Directions for this task: Only the stretch of the listing below that runs from the line with "[record_fuses]; (repeat' split) <;> rfl" through the line with "[record_plan]; (repeat' split) <;> rfl" is to be printed, exactly and with both ends.
==============================
@[simp] theorem freezeOn_clk (c : Nat) (s : State) : (freezeOn c s).clk = s.clk := by unfold freezeOn; split <;> simp
@[simp] theorem freezeOn_boot (c : Nat) (s : State) : (freezeOn c s).boot = s.boot := by unfold freezeOn; split <;> simp
@[simp] theorem freezeOn_fuses (c : Nat) (s : State) : (freezeOn c s).fuses = s.fuses := by unfold freezeOn; split <;> simp
@[simp] theorem freezeOn_flash (c : Nat) (s : State) : (freezeOn c s).flash = s.flash := by unfold freezeOn; split <;> simp
@[simp] theorem freezeOn_time (c : Nat) (s : State) : (freezeOn c s).time = s.time := by unfold freezeOn; split <;> simp
@[simp] theorem freezeOn_cues (c : Nat) (s : State) : (freezeOn c s).cues = s.cues := by unfold freezeOn; split <;> simp
@[simp] theorem freezeOn_rwc (c : Nat) (s : State) : (freezeOn c s).rwc = s.rwc := by unfold freezeOn; split <;> simp
@[simp] theorem freezeOn_plan (c : Nat) (s : State) : (freezeOn c s).plan = s.plan := by unfold freezeOn; split <;> simp
@[simp] theorem freezeOn_ingest (c : Nat) (s : State) : (freezeOn c s).ingest = s.ingest := by unfold freezeOn; split <;> simp
@[simp] theorem freezeOn_xa (c : Nat) (s : State) : (freezeOn c s).xa = s.xa := by unfold freezeOn; split <;> simp
@[simp] theorem freezeOn_rmw (c : Nat) (s : State) : (freezeOn c s).rmw = s.rmw := by unfold freezeOn; split <;> simp
@[simp] theorem freezeOn_beams (c : Nat) (s : State) : (freezeOn c s).beams = s.beams := by unfold freezeOn; split <;> simp
@[simp] theorem freezeOn_riddle (c : Nat) (s : State) : (freezeOn c s).riddle = s.riddle := by unfold freezeOn; split <;> simp
@[simp] theorem freezeOn_cf (c : Nat) (s : State) : (freezeOn c s).cf = s.cf := by unfold freezeOn; split <;> simp
@[simp] theorem freezeOn_lanes (c : Nat) (s : State) : (freezeOn c s).lanes = s.lanes := by unfold freezeOn; split <;> simp
@[simp] theorem freezeOn_mesh (c : Nat) (s : State) : (freezeOn c s).mesh = s.mesh := by unfold freezeOn; split <;> simp
@[simp] theorem freezeOn_mem (c : Nat) (s : State) : (freezeOn c s).mem = s.mem := by unfold freezeOn; split <;> simp
@[simp] theorem freezeOn_tl (c : Nat) (s : State) : (freezeOn c s).tl = s.tl := by unfold freezeOn; split <;> simp
@[simp] theorem freezeOn_cells (c : Nat) (s : State) : (freezeOn c s).cells = s.cells := by unfold freezeOn; split <;> simp
@[simp] theorem freezeOn_sup (c : Nat) (s : State) : (freezeOn c s).sup = s.sup := by unfold freezeOn; split <;> simp
@[simp] theorem freezeOn_rpl (c : Nat) (s : State) : (freezeOn c s).rpl = s.rpl := by unfold freezeOn; split <;> simp
@[simp] theorem freezeOn_jtag (c : Nat) (s : State) : (freezeOn c s).jtag = s.jtag := by unfold freezeOn; split <;> simp
@[simp] theorem freezeOn_freeCount (c : Nat) (s : State) : (freezeOn c s).freeCount = s.freeCount := by unfold freezeOn; split <;> simp
@[simp] theorem freezeOn_pending (c : Nat) (s : State) : (freezeOn c s).pending = s.pending := by unfold freezeOn; split <;> simp

@[simp] theorem rewriteHealth_clk (s : State) : (rewriteHealth s).clk = s.clk := by unfold rewriteHealth; dsimp only; rw [record_clk]; (repeat' split) <;> rfl
@[simp] theorem rewriteHealth_boot (s : State) : (rewriteHealth s).boot = s.boot := by unfold rewriteHealth; dsimp only; rw [record_boot]; (repeat' split) <;> rfl
@[simp] theorem rewriteHealth_fuses (s : State) : (rewriteHealth s).fuses = s.fuses := by unfold rewriteHealth; dsimp only; rw [record_fuses]; (repeat' split) <;> rfl
@[simp] theorem rewriteHealth_time (s : State) : (rewriteHealth s).time = s.time := by unfold rewriteHealth; dsimp only; rw [record_time]; (repeat' split) <;> rfl
@[simp] theorem rewriteHealth_cues (s : State) : (rewriteHealth s).cues = s.cues := by unfold rewriteHealth; dsimp only; rw [record_cues]; (repeat' split) <;> rfl
@[simp] theorem rewriteHealth_rwc (s : State) : (rewriteHealth s).rwc = s.rwc := by unfold rewriteHealth; dsimp only; rw [record_rwc]; (repeat' split) <;> rfl
@[simp] theorem rewriteHealth_plan (s : State) : (rewriteHealth s).plan = s.plan := by unfold rewriteHealth; dsimp only; rw [record_plan]; (repeat' split) <;> rfl
@[simp] theorem rewriteHealth_ingest (s : State) : (rewriteHealth s).ingest = s.ingest := by unfold rewriteHealth; dsimp only; rw [record_ingest]; (repeat' split) <;> rfl
@[simp] theorem rewriteHealth_xa (s : State) : (rewriteHealth s).xa = s.xa := by unfold rewriteHealth; dsimp only; rw [record_xa]; (repeat' split) <;> rfl
@[simp] theorem rewriteHealth_rmw (s : State) : (rewriteHealth s).rmw = s.rmw := by unfold rewriteHealth; dsimp only; rw [record_rmw]; (repeat' split) <;> rfl
@[simp] theorem rewriteHealth_beams (s : State) : (rewriteHealth s).beams = s.beams := by unfold rewriteHealth; dsimp only; rw [record_beams]; (repeat' split) <;> rfl
@[simp] theorem rewriteHealth_riddle (s : State) : (rewriteHealth s).riddle = s.riddle := by unfold rewriteHealth; dsimp only; rw [record_riddle]; (repeat' split) <;> rfl
@[simp] theorem rewriteHealth_cf (s : State) : (rewriteHealth s).cf = s.cf := by unfold rewriteHealth; dsimp only; rw [record_cf]; (repeat' split) <;> rfl
@[simp] theorem rewriteHealth_lanes (s : State) : (rewriteHealth s).lanes = s.lanes := by unfold rewriteHealth; dsimp only; rw [record_lanes]; (repeat' split) <;> rfl
@[simp] theorem rewriteHealth_mesh (s : State) : (rewriteHealth s).mesh = s.mesh := by unfold rewriteHealth; dsimp only; rw [record_mesh]; (repeat' split) <;> rfl
@[simp] theorem rewriteHealth_mem (s : State) : (rewriteHealth s).mem = s.mem := by unfold rewriteHealth; dsimp only; rw [record_mem]; (repeat' split) <;> rfl
@[simp] theorem rewriteHealth_tl (s : State) : (rewriteHealth s).tl = s.tl := by unfold rewriteHealth; dsimp only; rw [record_tl]; (repeat' split) <;> rfl
@[simp] theorem rewriteHealth_cells (s : State) : (rewriteHealth s).cells = s.cells := by unfold rewriteHealth; dsimp only; rw [record_cells]; (repeat' split) <;> rfl
@[simp] theorem rewriteHealth_sup (s : State) : (rewriteHealth s).sup = s.sup := by unfold rewriteHealth; dsimp only; rw [record_sup]; (repeat' split) <;> rfl
@[simp] theorem rewriteHealth_gk (s : State) : (rewriteHealth s).gk = s.gk := by unfold rewriteHealth; dsimp only; rw [record_gk]; (repeat' split) <;> rfl
@[simp] theorem rewriteHealth_rpl (s : State) : (rewriteHealth s).rpl = s.rpl := by unfold rewriteHealth; dsimp only; rw [record_rpl]; (repeat' split) <;> rfl
@[simp] theorem rewriteHealth_jtag (s : State) : (rewriteHealth s).jtag = s.jtag := by unfold rewriteHealth; dsimp only; rw [record_jtag]; (repeat' split) <;> rfl
@[simp] theorem rewriteHealth_freeCount (s : State) : (rewriteHealth s).freeCount = s.freeCount := by unfold rewriteHealth; dsimp only; rw [record_freeCount]; (repeat' split) <;> rfl
@[simp] theorem rewriteHealth_pending (s : State) : (rewriteHealth s).pending = s.pending := by unfold rewriteHealth; dsimp only; rw [record_pending]; (repeat' split) <;> rfl

@[simp] theorem withdrawPlan_clk (p : Plan) (r : Nat) (s : State) : (withdrawPlan p r s).clk = s.clk := by simp [withdrawPlan]
@[simp] theorem withdrawPlan_boot (p : Plan) (r : Nat) (s : State) : (withdrawPlan p r s).boot = s.boot := by simp [withdrawPlan]
@[simp] theorem withdrawPlan_fuses (p : Plan) (r : Nat) (s : State) : (withdrawPlan p r s).fuses = s.fuses := by simp [withdrawPlan]
@[simp] theorem withdrawPlan_flash (p : Plan) (r : Nat) (s : State) : (withdrawPlan p r s).flash = s.flash := by simp [withdrawPlan]
@[simp] theorem withdrawPlan_time (p : Plan) (r : Nat) (s : State) : (withdrawPlan p r s).time = s.time := by simp [withdrawPlan]
@[simp] theorem withdrawPlan_cues (p : Plan) (r : Nat) (s : State) : (withdrawPlan p r s).cues = s.cues := by simp [withdrawPlan]
@[simp] theorem withdrawPlan_rwc (p : Plan) (r : Nat) (s : State) : (withdrawPlan p r s).rwc = s.rwc := by simp [withdrawPlan]
@[simp] theorem withdrawPlan_ingest (p : Plan) (r : Nat) (s : State) : (withdrawPlan p r s).ingest = s.ingest := by simp [withdrawPlan]
@[simp] theorem withdrawPlan_xa (p : Plan) (r : Nat) (s : State) : (withdrawPlan p r s).xa = s.xa := by simp [withdrawPlan]
@[simp] theorem withdrawPlan_rmw (p : Plan) (r : Nat) (s : State) : (withdrawPlan p r s).rmw = s.rmw := by simp [withdrawPlan]
@[simp] theorem withdrawPlan_beams (p : Plan) (r : Nat) (s : State) : (withdrawPlan p r s).beams = s.beams := by simp [withdrawPlan]
@[simp] theorem withdrawPlan_riddle (p : Plan) (r : Nat) (s : State) : (withdrawPlan p r s).riddle = s.riddle := by simp [withdrawPlan]
@[simp] theorem withdrawPlan_cf (p : Plan) (r : Nat) (s : State) : (withdrawPlan p r s).cf = s.cf := by simp [withdrawPlan]
@[simp] theorem withdrawPlan_lanes (p : Plan) (r : Nat) (s : State) : (withdrawPlan p r s).lanes = s.lanes := by simp [withdrawPlan]
@[simp] theorem withdrawPlan_mesh (p : Plan) (r : Nat) (s : State) : (withdrawPlan p r s).mesh = s.mesh := by simp [withdrawPlan]
@[simp] theorem withdrawPlan_mem (p : Plan) (r : Nat) (s : State) : (withdrawPlan p r s).mem = s.mem := by simp [withdrawPlan]
@[simp] theorem withdrawPlan_tl (p : Plan) (r : Nat) (s : State) : (withdrawPlan p r s).tl = s.tl := by simp [withdrawPlan]
@[simp] theorem withdrawPlan_cells (p : Plan) (r : Nat) (s : State) : (withdrawPlan p r s).cells = s.cells := by simp [withdrawPlan]
@[simp] theorem withdrawPlan_sup (p : Plan) (r : Nat) (s : State) : (withdrawPlan p r s).sup = s.sup := by simp [withdrawPlan]
@[simp] theorem withdrawPlan_gk (p : Plan) (r : Nat) (s : State) : (withdrawPlan p r s).gk = s.gk := by simp [withdrawPlan]
@[simp] theorem withdrawPlan_rpl (p : Plan) (r : Nat) (s : State) : (withdrawPlan p r s).rpl = s.rpl := by simp [withdrawPlan]
@[simp] theorem withdrawPlan_jtag (p : Plan) (r : Nat) (s : State) : (withdrawPlan p r s).jtag = s.jtag := by simp [withdrawPlan]
@[simp] theorem withdrawPlan_freeCount (p : Plan) (r : Nat) (s : State) : (withdrawPlan p r s).freeCount = s.freeCount := by simp [withdrawPlan]
@[simp] theorem withdrawPlan_pending (p : Plan) (r : Nat) (s : State) : (withdrawPlan p r s).pending = s.pending := by simp [withdrawPlan]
==============================
Exercise output:
@[simp] theorem rewriteHealth_fuses (s : State) : (rewriteHealth s).fuses = s.fuses := by unfold rewriteHealth; dsimp only; rw [record_fuses]; (repeat' split) <;> rfl
@[simp] theorem rewriteHealth_time (s : State) : (rewriteHealth s).time = s.time := by unfold rewriteHealth; dsimp only; rw [record_time]; (repeat' split) <;> rfl
@[simp] theorem rewriteHealth_cues (s : State) : (rewriteHealth s).cues = s.cues := by unfold rewriteHealth; dsimp only; rw [record_cues]; (repeat' split) <;> rfl
@[simp] theorem rewriteHealth_rwc (s : State) : (rewriteHealth s).rwc = s.rwc := by unfold rewriteHealth; dsimp only; rw [record_rwc]; (repeat' split) <;> rfl
@[simp] theorem rewriteHealth_plan (s : State) : (rewriteHealth s).plan = s.plan := by unfold rewriteHealth; dsimp only; rw [record_plan]; (repeat' split) <;> rfl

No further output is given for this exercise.